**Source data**
-- ==== Sys2Proof/Laws/KeepLink.lean ====
section
/-! SUPPORT. Laws/KeepLink.lean: the operations of packets, storage words, ports and the wall keep the queue, the canonical form of memory and, where they store nothing,
memory itself. -/

namespace Sys2Proof.Machine

open Sys2Proof

theorem setRegW_keeps {wh wp : Bool} {z0 : State} {s : State} (a : Nat) (v : Nat) (hk0 : Keeps wh wp z0 s) :
    Keeps wh wp z0 (setRegW s a v) := by
  unfold setRegW
  repeat' with_reducible first | assumption | (fail_if_no_progress apply Keeps.upd)

theorem incReg_keeps {wh wp : Bool} {z0 : State} {s : State} (a : Nat) (n : Nat) (cap : Nat) (hk0 : Keeps wh wp z0 s) :
    Keeps wh wp z0 (incReg s a n cap) := by
  unfold incReg
  repeat' with_reducible first | assumption | apply setRegW_keeps

theorem setTen_keeps {wh wp : Bool} {z0 : State} {s : State} (t : Nat) (v : Tenant) (hk0 : Keeps wh wp z0 s) :
    Keeps wh wp z0 (setTen s t v) := by
  unfold setTen
  repeat' with_reducible first | assumption | (fail_if_no_progress apply Keeps.upd)

theorem modTen_keeps {wh wp : Bool} {z0 : State} {s : State} (t : Nat) (f : Tenant → Tenant) (hk0 : Keeps wh wp z0 s) :
    Keeps wh wp z0 (modTen s t f) := by
  unfold modTen
  repeat' with_reducible first | assumption | apply setTen_keeps

theorem setSes_keeps {wh wp : Bool} {z0 : State} {s : State} (i : Nat) (v : Session) (hk0 : Keeps wh wp z0 s) :
    Keeps wh wp z0 (setSes s i v) := by
  unfold setSes
  repeat' with_reducible first | assumption | (fail_if_no_progress apply Keeps.upd)

theorem setLoop_keeps {wh wp : Bool} {z0 : State} {s : State} (i : Nat) (v : Loop) (hk0 : Keeps wh wp z0 s) :
    Keeps wh wp z0 (setLoop s i v) := by
  unfold setLoop
  repeat' with_reducible first | assumption | (fail_if_no_progress apply Keeps.upd)

theorem setCore_keeps {wh wp : Bool} {z0 : State} {s : State} (c : Nat) (v : Core) (hk0 : Keeps wh wp z0 s) :
    Keeps wh wp z0 (setCore s c v) := by
  unfold setCore
  repeat' with_reducible first | assumption | (fail_if_no_progress apply Keeps.upd)

theorem setUnit_keeps {wh wp : Bool} {z0 : State} {s : State} (u : Nat) (v : Func) (hk0 : Keeps wh wp z0 s) :
    Keeps wh wp z0 (setUnit s u v) := by
  unfold setUnit
  repeat' with_reducible first | assumption | (fail_if_no_progress apply Keeps.upd)

theorem setPipe_keeps {wh wp : Bool} {z0 : State} {s : State} (p : Nat) (v : Pipe) (hk0 : Keeps wh wp z0 s) :
    Keeps wh wp z0 (setPipe s p v) := by
  unfold setPipe
  repeat' with_reducible first | assumption | (fail_if_no_progress apply Keeps.upd)

theorem modPipe_keeps {wh wp : Bool} {z0 : State} {s : State} (p : Nat) (f : Pipe → Pipe) (hk0 : Keeps wh wp z0 s) :
    Keeps wh wp z0 (modPipe s p f) := by
  unfold modPipe
  repeat' with_reducible first | assumption | apply setPipe_keeps

theorem setTx_keeps {wh wp : Bool} {z0 : State} {s : State} (t : Nat) (v : Transmitter) (hk0 : Keeps wh wp z0 s) :
    Keeps wh wp z0 (setTx s t v) := by
  unfold setTx
  repeat' with_reducible first | assumption | (fail_if_no_progress apply Keeps.upd)

theorem setRx_keeps {wh wp : Bool} {z0 : State} {s : State} (r : Nat) (v : Receiver) (hk0 : Keeps wh wp z0 s) :
    Keeps wh wp z0 (setRx s r v) := by
  unfold setRx
  repeat' with_reducible first | assumption | (fail_if_no_progress apply Keeps.upd)

theorem setTdm_keeps {wh wp : Bool} {z0 : State} {s : State} (p : Nat) (v : TdmPort) (hk0 : Keeps wh wp z0 s) :
    Keeps wh wp z0 (setTdm s p v) := by
  unfold setTdm
  repeat' with_reducible first | assumption | (fail_if_no_progress apply Keeps.upd)

theorem setCtx_keeps {wh wp : Bool} {z0 : State} {s : State} (c : Nat) (v : Context) (hk0 : Keeps wh wp z0 s) :
    Keeps wh wp z0 (setCtx s c v) := by
  unfold setCtx
  repeat' with_reducible first | assumption | (fail_if_no_progress apply Keeps.upd)

theorem setStream_keeps {wh wp : Bool} {z0 : State} {s : State} (i : Nat) (v : Stream) (hk0 : Keeps wh wp z0 s) :
    Keeps wh wp z0 (setStream s i v) := by
  unfold setStream
  repeat' with_reducible first | assumption | (fail_if_no_progress apply Keeps.upd)

theorem setLane_keeps {wh wp : Bool} {z0 : State} {s : State} (l : Nat) (v : Lane) (hk0 : Keeps wh wp z0 s) :
    Keeps wh wp z0 (setLane s l v) := by
  unfold setLane
  repeat' with_reducible first | assumption | (fail_if_no_progress apply Keeps.upd)

theorem setPort_keeps {wh wp : Bool} {z0 : State} {s : State} (p : Nat) (v : Port) (hk0 : Keeps wh wp z0 s) :
    Keeps wh wp z0 (setPort s p v) := by
  unfold setPort
  repeat' with_reducible first | assumption | (fail_if_no_progress apply Keeps.upd)

theorem setBase_keeps {wh wp : Bool} {z0 : State} {s : State} (b : Nat) (v : TimeBase) (hk0 : Keeps wh wp z0 s) :
    Keeps wh wp z0 (setBase s b v) := by
  unfold setBase
  repeat' with_reducible first | assumption | (fail_if_no_progress apply Keeps.upd)

theorem setWall_keeps {wh wp : Bool} {z0 : State} {s : State} (w : Wall) (hk0 : Keeps wh wp z0 s) :
    Keeps wh wp z0 (setWall s w) := by
  unfold setWall
  repeat' with_reducible first | assumption | (fail_if_no_progress apply Keeps.upd)

theorem setProc_keeps {wh wp : Bool} {z0 : State} {s : State} (p : Nat) (v : Processor) (hk0 : Keeps wh wp z0 s) :
    Keeps wh wp z0 (setProc s p v) := by
  unfold setProc
  repeat' with_reducible first | assumption | (fail_if_no_progress apply Keeps.upd)

theorem draw_keeps {wh wp : Bool} {z0 : State} {s : State} (hk0 : Keeps wh wp z0 s) :
    Keeps wh wp z0 (draw s) := by
  unfold draw
  repeat' with_reducible first | assumption | (fail_if_no_progress apply Keeps.upd)

theorem healLines_keeps {wh wp : Bool} {z0 : State} {s : State} (t : Nat) (va : Nat) (n : Nat) (hk0 : Keeps wh wp z0 s) :
    Keeps wh wp z0 (healLines s t va n) := by
  unfold healLines
  repeat' with_reducible first | assumption | apply modTen_keeps | (fail_if_no_progress apply Keeps.upd) | split | intro _

theorem pushLog_keeps {wh wp : Bool} {z0 : State} {s : State} (source : Nat) (severity : Nat) (code : Nat) (tenant : Nat) (args : List Nat) (hk0 : Keeps wh wp z0 s) :
    Keeps wh wp z0 (pushLog s source severity code tenant args) := by
  unfold pushLog; try dsimp only
  repeat' with_reducible first | assumption | (fail_if_no_progress apply Keeps.upd) | split

theorem trace_keeps {wh wp : Bool} {z0 : State} {s : State} (point : Nat) (tenant : Nat) (args : List Nat) (hk0 : Keeps wh wp z0 s) :
    Keeps wh wp z0 (trace s point tenant args) := by
  unfold trace
  repeat' with_reducible first | assumption | apply pushLog_keeps | split

theorem modPort_keeps {wh wp : Bool} {z0 : State} {s : State} (p : Nat) (f : Port → Port) (hk0 : Keeps wh wp z0 s) :
    Keeps wh wp z0 (modPort s p f) := by
  unfold modPort
  repeat' with_reducible first | assumption | apply setPort_keeps

theorem setEgress_keeps {wh wp : Bool} {z0 : State} {s : State} (p : Nat) (e : Egress) (hk0 : Keeps wh wp z0 s) :
    Keeps wh wp z0 (setEgress s p e) := by
  unfold setEgress
  repeat' with_reducible first | assumption | (fail_if_no_progress apply Keeps.upd)

theorem depart_keeps {wh wp : Bool} {z0 : State} {s : State} (o : Output) (hk0 : Keeps wh wp z0 s) :
    Keeps wh wp z0 (depart s o).1 := by
  unfold depart; try dsimp only
  repeat' with_reducible first | assumption | apply modPort_keeps | (fail_if_no_progress apply Keeps.upd) | split | intro _

theorem depart_eq_keeps {wh wp : Bool} {z0 s t : State} {o : Output} {r : List Output}
    (hk0 : Keeps wh wp z0 s) (h : depart s o = (t, r)) : Keeps wh wp z0 t := by
  have := depart_keeps o hk0
  rwa [h] at this

theorem joinPort_keeps {wh wp : Bool} {z0 : State} {s : State} (o : Output) (hk0 : Keeps wh wp z0 s) :
    Keeps wh wp z0 (joinPort s o) := by
  unfold joinPort; try dsimp only
  repeat' with_reducible first | assumption | apply setEgress_keeps | split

**HOW TO COMPLETE THIS TASK**
Go to the line with "unfold setTdm" in the entries above and repeat every line from there through the line with "(v : TimeBase)", exactly and with no other text.

**TASK RESULT**
  unfold setTdm
  repeat' with_reducible first | assumption | (fail_if_no_progress apply Keeps.upd)

theorem setCtx_keeps {wh wp : Bool} {z0 : State} {s : State} (c : Nat) (v : Context) (hk0 : Keeps wh wp z0 s) :
    Keeps wh wp z0 (setCtx s c v) := by
  unfold setCtx
  repeat' with_reducible first | assumption | (fail_if_no_progress apply Keeps.upd)

theorem setStream_keeps {wh wp : Bool} {z0 : State} {s : State} (i : Nat) (v : Stream) (hk0 : Keeps wh wp z0 s) :
    Keeps wh wp z0 (setStream s i v) := by
  unfold setStream
  repeat' with_reducible first | assumption | (fail_if_no_progress apply Keeps.upd)

theorem setLane_keeps {wh wp : Bool} {z0 : State} {s : State} (l : Nat) (v : Lane) (hk0 : Keeps wh wp z0 s) :
    Keeps wh wp z0 (setLane s l v) := by
  unfold setLane
  repeat' with_reducible first | assumption | (fail_if_no_progress apply Keeps.upd)

theorem setPort_keeps {wh wp : Bool} {z0 : State} {s : State} (p : Nat) (v : Port) (hk0 : Keeps wh wp z0 s) :
    Keeps wh wp z0 (setPort s p v) := by
  unfold setPort
  repeat' with_reducible first | assumption | (fail_if_no_progress apply Keeps.upd)

theorem setBase_keeps {wh wp : Bool} {z0 : State} {s : State} (b : Nat) (v : TimeBase) (hk0 : Keeps wh wp z0 s) :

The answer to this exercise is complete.